- [Assignment]
For the entries below, repeat exactly each line starting with the one that contains "register operand (R106)" and going on through the one that contains "(mk a) = [op, a] ∧", and no others.

(Records contained in a dataset)

*** Block opens ***

-- ==== Sys2Proof/Certificates/Slice0/Obligations.lean ====
section
/-! DEFINITION. The statements for the provers, and the vocabulary they are written in. The opcode bytes
that appear are those of the spec's default `OPCODE_MAP` (R76, log entry 3), and rules that the spec marks
as its own decisions (D2 to D22) are taken as they stand (log entry 4). -/

namespace Sys2Proof.Claims

open Sys2Proof.Machine

/-! ## Vocabulary -/

/-- What `exec` and `step` answer. -/
abbrev Answer := Host.Outcome State Fault Refusal

/-- The answer is the exception entry of R186: ERR gets the cause, the PC and the info, RUN becomes
ERROR_HALTED, every other part of the state is that of `s`. -/
def Takes (o : Answer) (s : State) (cause : Cause) (info : Nat) : Prop :=
  o = .next { s with run := .errorHalted, err := ⟨cause, s.pc, BitVec.ofNat 9 info⟩ }

/-- The opcode byte of the tick, `op` of R100. -/
def opByte (s : State) : Byte := s.memRead s.pc

/-- Every general register outside `ws` reads as before. -/
def RegsKept (ws : List (Fin 8)) (s t : State) : Prop := ∀ i, i ∉ ws → t.reg i = s.reg i

/-- Every byte of memory reads as before. -/
def MemKept (s t : State) : Prop := ∀ x : Byte, t.memRead x = s.memRead x

/-- Every byte of memory outside address `a` reads as before. -/
def MemKeptBut (a : Byte) (s t : State) : Prop := ∀ x : Byte, x ≠ a → t.memRead x = s.memRead x

/-- The tick of an instruction of `len` bytes ended by falling through: PC advances by `len`, RUN and
ERR stay (R109); or its last byte was at 255, and MemoryOutOfRange(256) is recorded with PC unchanged
(R110). -/
def FellThrough (len : Nat) (s t : State) : Prop :=
  (s.pc.toNat + len ≤ 255 → t.pc.toNat = s.pc.toNat + len ∧ t.run = s.run ∧ t.err = s.err) ∧
  (s.pc.toNat + len = 256 →
    t.pc = s.pc ∧ t.run = .errorHalted ∧ t.err = ⟨.memoryOutOfRange, s.pc, 256⟩)

/-- The tick ended by a taken transfer: PC is the target, the length is not added (R111). -/
def Jumped (target : Byte) (s t : State) : Prop := t.pc = target ∧ t.run = s.run ∧ t.err = s.err

/-- The answer is a next state in which register `r` holds `v`, every other register, FL, every byte
of memory and OUT are as before, and the tick fell through `len` bytes. -/
def WritesReg (o : Answer) (len : Nat) (s : State) (r : Fin 8) (v : Nat) : Prop :=
  ∃ t, o = .next t ∧ (t.reg r).toNat = v ∧ RegsKept [r] s t ∧ t.fl = s.fl ∧ MemKept s t ∧
    t.out = s.out ∧ FellThrough len s t

/-- `mk a` is an R-format instruction with opcode byte `op` that checks its register operand (R106)
and, when it is legal, behaves as `body` says of the register's index. -/
def OneRegisterRule (op : Byte) (mk : Byte → Instr) (body : State → Fin 8 → Answer → Prop) : Prop :=
  ∀ (a : Byte) (s : State), encode (mk a) = [op, a] ∧
    (∀ ha : a.toNat < 8, body s ⟨a.toNat, ha⟩ (exec (mk a) s)) ∧
    (8 ≤ a.toNat → Takes (exec (mk a) s) s .registerIndexOutOfRange a.toNat)

/-- `mk a b` is an RR-format instruction with opcode byte `op` that checks operand A, then operand B
(R106) and, when both are legal, behaves as `body` says of the two indices. -/
def TwoRegisterRule (op : Byte) (mk : Byte → Byte → Instr)
    (body : State → Fin 8 → Fin 8 → Answer → Prop) : Prop :=
  ∀ (a b : Byte) (s : State), encode (mk a b) = [op, a, b] ∧
    (∀ (ha : a.toNat < 8) (hb : b.toNat < 8),
      body s ⟨a.toNat, ha⟩ ⟨b.toNat, hb⟩ (exec (mk a b) s)) ∧
    (8 ≤ a.toNat → Takes (exec (mk a b) s) s .registerIndexOutOfRange a.toNat) ∧
    (a.toNat < 8 → 8 ≤ b.toNat → Takes (exec (mk a b) s) s .registerIndexOutOfRange b.toNat)

/-- An RR instruction that writes `value x[ra] x[rb]` to `x[ra]` and falls through. -/
def TwoSourceRule (op : Byte) (mk : Byte → Byte → Instr) (value : Nat → Nat → Nat) : Prop :=
  TwoRegisterRule op mk fun s ra rb o =>
    WritesReg o 3 s ra (value (s.reg ra).toNat (s.reg rb).toNat)

/-- An RR instruction that writes `value x[ra] x[rb]` to `x[ra]` unless `x[rb]` is 0, when it takes
the exception `cause` with the opcode byte of the tick and writes nothing. -/
def DivideRule (op : Byte) (mk : Byte → Byte → Instr) (cause : Cause) (value : Nat → Nat → Nat) :
    Prop :=
  TwoRegisterRule op mk fun s ra rb o =>
    (s.reg rb ≠ 0 → WritesReg o 3 s ra (value (s.reg ra).toNat (s.reg rb).toNat)) ∧
    (s.reg rb = 0 → Takes o s cause (opByte s).toNat)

*** Block closes ***

- [Answer section]
/-- `mk a` is an R-format instruction with opcode byte `op` that checks its register operand (R106)
and, when it is legal, behaves as `body` says of the register's index. -/
def OneRegisterRule (op : Byte) (mk : Byte → Instr) (body : State → Fin 8 → Answer → Prop) : Prop :=
  ∀ (a : Byte) (s : State), encode (mk a) = [op, a] ∧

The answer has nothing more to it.